Schnipp, schnapp, Krawatte ab: Der Richter gibt Alten Weibern nicht immer Recht
Der Schnitt in Krawattenseide kann auch vor dem Richter enden. Über Spaßbremsen und tief sitzende Motive.
Düsseldorf. Sie reisen in ein fremdes Land, mit dessen Sitten Sie nicht vertraut sind. In dem Geschäft, das Sie arglos betreten, fragt die Bedienung aber nicht nach Ihrem Begehr, sondern greift zur Schere und schneidet Ihnen die Krawatte ab. Eben das kann bekanntlich passieren, wenn das fremde Land die Karnevalshochburgen sind und gerade Altweiber, also heute, ist.

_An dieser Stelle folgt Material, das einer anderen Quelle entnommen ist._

-- ==== Sys2Proof/Machine/Ops.lean ====
section
/-! DEFINITION. The named operations over registers and memory: the register file, the status flags, the memory bus
arbiter with mapper 0, the stack, taking an interrupt or BRK and returning from it, recording a fault, and reset. -/

namespace Sys2Proof.Machine

/-- What a meaning answers. -/
abbrev Result := Host.Outcome State Fault Refusal

/-! ### The register file (00_scope.md R8) -/

def State.setA (s : State) (v : Byte) : State := { s with a := v }
def State.setX (s : State) (v : Byte) : State := { s with x := v }
def State.setY (s : State) (v : Byte) : State := { s with y := v }
def State.setSP (s : State) (v : Byte) : State := { s with sp := v }
def State.setP (s : State) (v : Byte) : State := { s with p := v }
def State.setPC (s : State) (v : Addr) : State := { s with pc := v }
def State.setCyc (s : State) (v : Nat) : State := { s with cyc := v }
def State.setMem (s : State) (v : Memory) : State := { s with mem := v }
def State.setNmiPending (s : State) (v : Bool) : State := { s with nmiPending := v }
def State.setFault (s : State) (v : Option Fault) : State := { s with fault := v }
def State.setInputs (s : State) (v : HostSchedule) : State := { s with inputs := v }
def State.setDraws (s : State) (v : Nat) : State := { s with draws := v }

/-- `PC <- (pc0 + length) mod 2^16`, from a state whose `pc` is the opcode's own address (30_encoding.md R81). -/
def State.advance (s : State) (length : Nat) : State := s.setPC (s.pc + BitVec.ofNat 16 length)

/-! ### The status flags on the state (00_scope.md R9) -/

/-- `ReadP()` (10_state.md R34). -/
def State.readP (s : State) : Byte := readStatus s.p

/-- `WriteP(v)` (10_state.md R34). -/
def State.writeP (s : State) (v : Byte) : State := s.setP (writeStatus v)

/-- `P.f` (00_scope.md R17). -/
def State.flag (s : State) (f : Flag) : Bool := getFlag s.p f

/-- `setFlag(f, cond)` (10_state.md R34). -/
def State.setFlag (s : State) (f : Flag) (cond : Bool) : State := s.setP (Machine.setFlag s.p f cond)

/-- `clearFlag(f)` (10_state.md R34). -/
def State.clearFlag (s : State) (f : Flag) : State := s.setP (Machine.clearFlag s.p f)

/-- `setNZ(r)` (10_state.md R35). -/
def State.setNZ (s : State) (r : Byte) : State := s.setP (Machine.setNZ s.p r)

/-! ### The memory bus arbiter and the cartridge mapper (00_scope.md R10, R11; 20_memory.md) -/

/-- The number of banks (20_memory.md R50). -/
def prgBankCount : PrgBanks → Nat
  | .one => 1
  | .two => 2

/-- The cell mapper 0 gives an address of the cartridge region (20_memory.md R51). -/
def mapperCell (cfg : Cfg) (a : Addr) : Nat :=
  match cfg.mapper with
  | .mapper0 => 0x8000 + (a.toNat - 0x8000) % (prgBankCount cfg.prgBanks * 0x4000)

/-- `cell(a)`: the storage cell of an address, none in the picture-unit window (20_memory.md R45). -/
def cell (cfg : Cfg) (a : Addr) : Option Nat :=
  if a.toNat < 0x2000 then some (a &&& 0x07FF).toNat
  else if a.toNat < 0x4000 then none
  else if a.toNat < 0x8000 then some a.toNat
  else some (mapperCell cfg a)

/-- `MapperRead(a)` (20_memory.md R51). -/
def State.mapperRead (s : State) (a : Addr) : Byte := s.mem.read (mapperCell s.cfg a)

/-- `MapperWrite(a, v)` (20_memory.md R52). -/
def State.mapperWrite (s : State) (a : Addr) (v : Byte) : State :=
  match s.cfg.mapper0Write with
  | .writeThrough => s.setMem (s.mem.write (mapperCell s.cfg a) v)
  | .ignore => s

/-- `BusRead(a)`, the byte read (20_memory.md R45, R47). A read changes nothing but the count of draws, which
`State.afterRead` advances. -/
def State.busRead (s : State) (a : Addr) : Byte :=
  match cell s.cfg a with
  | none => Config.ppuRead s.draws
  | some c => if a.toNat < 0x8000 then s.mem.read c else s.mapperRead a

/-- The state after `BusRead(a)`: a read of the picture-unit window takes a draw, so that the next read there gets
another (20_memory.md R47, R65); every other read leaves the state as it is. -/
def State.afterRead (s : State) (a : Addr) : State :=
  match cell s.cfg a with
  | none => s.setDraws (s.draws + 1)
  | some _ => s

/-- `BusWrite(a, v)` (20_memory.md R45, R48, R52). -/
def State.busWrite (s : State) (a : Addr) (v : Byte) : State :=
  match cell s.cfg a with
  | none => s
  | some c => if a.toNat < 0x8000 then s.setMem (s.mem.write c v) else s.mapperWrite a v

/-- `Read16(a)`, little-endian, the high address mod 2^16 (20_memory.md R61). The low byte is read first. -/
def State.read16 (s : State) (a : Addr) : Addr := wordOf ((s.afterRead a).busRead (a + 1)) (s.busRead a)

/-- The storage an address names, none in the picture-unit window: what a reader of memory sees, with no draw. -/
def State.peek (s : State) (a : Addr) : Option Byte := (cell s.cfg a).map s.mem.read

/-! ### The stack (20_memory.md R58, R59) -/

/-- `$0100 + SP`, the address of a stack byte (10_state.md R23). -/
def stackAddr (sp : Byte) : Addr := 0x0100 + sp.setWidth 16

/-- `Push(v)` (20_memory.md R58). -/
def State.push (s : State) (v : Byte) : State := (s.busWrite (stackAddr s.sp) v).setSP (s.sp - 1)

/-- `Pull()` (20_memory.md R59): the byte and the state after. The stack page is RAM, so the read takes no draw. -/
def State.pull (s : State) : Byte × State := (s.busRead (stackAddr (s.sp + 1)), s.setSP (s.sp + 1))

/-- Push a 16-bit value, high byte then low byte (20_memory.md R60). -/
def State.push16 (s : State) (w : Addr) : State := (s.push (hiByte w)).push (loByte w)

/-- Pull a 16-bit value, low byte then high byte (47_jump_call_return.md R143, R144). -/
def State.pull16 (s : State) : Addr × State :=
  let lo := s.pull
  let hi := lo.2.pull
  (wordOf hi.1 lo.1, hi.2)

/-! ### Interrupts, BRK, the return and the fault (60_exceptions.md) -/

/-- The NMI vector (20_memory.md R57). -/
def nmiVector : Addr := 0xFFFA

/-- The reset vector (20_memory.md R57). -/
def resetVector : Addr := 0xFFFC

/-- The IRQ and BRK vector (20_memory.md R57). -/
def irqVector : Addr := 0xFFFE

/-- The one entry sequence of IRQ, NMI and BRK (60_exceptions.md R172 to R175): push the return address high then low,
push `P`, load `PC` from the vector, set B, and set I where the entry does. -/
def State.enterInterrupt (s : State) (ret vector : Addr) (setsI : Bool) : State :=
  let pushed := (s.push16 ret).push s.readP
  let entered := (pushed.setPC (pushed.read16 vector)).setFlag .b true
  if setsI then entered.setFlag .i true else entered

/-- IRQ entry (60_exceptions.md R172). -/
def State.irqEntry (s : State) : State := (s.enterInterrupt s.pc irqVector true).setCyc 7

/-- NMI entry (60_exceptions.md R173); it does not set I. -/
def State.nmiEntry (s : State) : State := ((s.enterInterrupt s.pc nmiVector false).setNmiPending false).setCyc 8

/-- BRK entry (49_flags_transfer_misc.md R162, 60_exceptions.md R174): the return address skips a padding byte and B is
set before `P` is pushed. `pc` is the opcode's own address. -/
def State.brkEntry (s : State) : State := (s.setFlag .b true).enterInterrupt (s.pc + 2) irqVector true

/-- The return from IRQ, NMI and BRK (47_jump_call_return.md R144, 60_exceptions.md R177). -/
def State.returnFromInterrupt (s : State) : State :=
  let status := s.pull
  let ret := (status.2.writeP status.1).pull16
  ret.2.setPC ret.1

/-- `raise DecodeError(byte, addr)`: record the fault and change nothing else (60_exceptions.md R165). -/
def State.raiseDecodeError (s : State) (byte : Byte) (addr : Addr) : State :=
  s.setFault (some (.decodeError byte addr))

/-! ### Reset and the register view -/

/-- The reset sequence (70_reset_and_hazards.md R186). It writes no memory. -/
def State.applyReset (s : State) : State :=
  { s with
    a := 0x00, x := 0x00, y := 0x00, sp := 0xFF, p := 0x20, cyc := 8, nmiPending := false, fault := none
    pc := match s.cfg.resetPcMode with
      | .vector => s.read16 resetVector
      | .fixed8000 => 0x8000 }

/-- The host's read-only view of the registers (00_scope.md R12). -/
structure RegisterView where
  a : Byte
  x : Byte
  y : Byte
  status : Byte
  sp : Byte
  pc : Addr
  deriving DecidableEq, Repr

/-- The register view of a state (00_scope.md R12). -/
def State.registerView (s : State) : RegisterView := ⟨s.a, s.x, s.y, s.readP, s.sp, s.pc⟩

end Sys2Proof.Machine
end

Freilich kann der Schlipsträger im Nachhinein Satisfaktion suchen. So hat 1988 ein Essener Amtsrichter einem Mann 40 Mark Schadensersatz zugesprochen, weil ihm die Angestellte eines Reisebüros die Krawatte zerteilt hatte. Ihre Argumentation, das sei eine uralte Sitte, verfing beim Richter nicht.
Die Herkunft dieses Brauches ist nicht ganz klar. Manche Psychologen sprechen von der Befriedigung tief sitzender weiblicher Kastrationswünsche. Andere sind zurückhaltender und deuten das Verhalten nur als symbolische Beschneidung männlicher Macht: Die Krawatte, einst Statussymbol des Vorgesetzten, wird abgeschnitten und damit der Statusunterschied wenigstens für ein paar Stunden eingeebnet.
Weil sich kaum ein weiterer Richterspruch zu dieser Frage findet, lässt sich folgern, dass der „Scherenschnitt“ im allgemeinen ohne juristische Folgen bleibt. Im Gegenteil: Jeder Kollege oder Chef, der heute Nachmittag noch mit intaktem Binder herumläuft, sollte sich fragen, ob vielleicht mit ihm etwas nicht stimmt.
A propos Chef: Dürfen Sie dem vielleicht heute eine ganz lange Pappnase zeigen und in die Kneipe statt zur Arbeit gehen? Natürlich nicht: Weder Altweiber noch Rosenmontag sind Ferientage. Wegbleiben darf man nur, wenn dies tarifvertraglich, im Arbeitsvertrag oder durch betriebliche Übung so geregelt ist.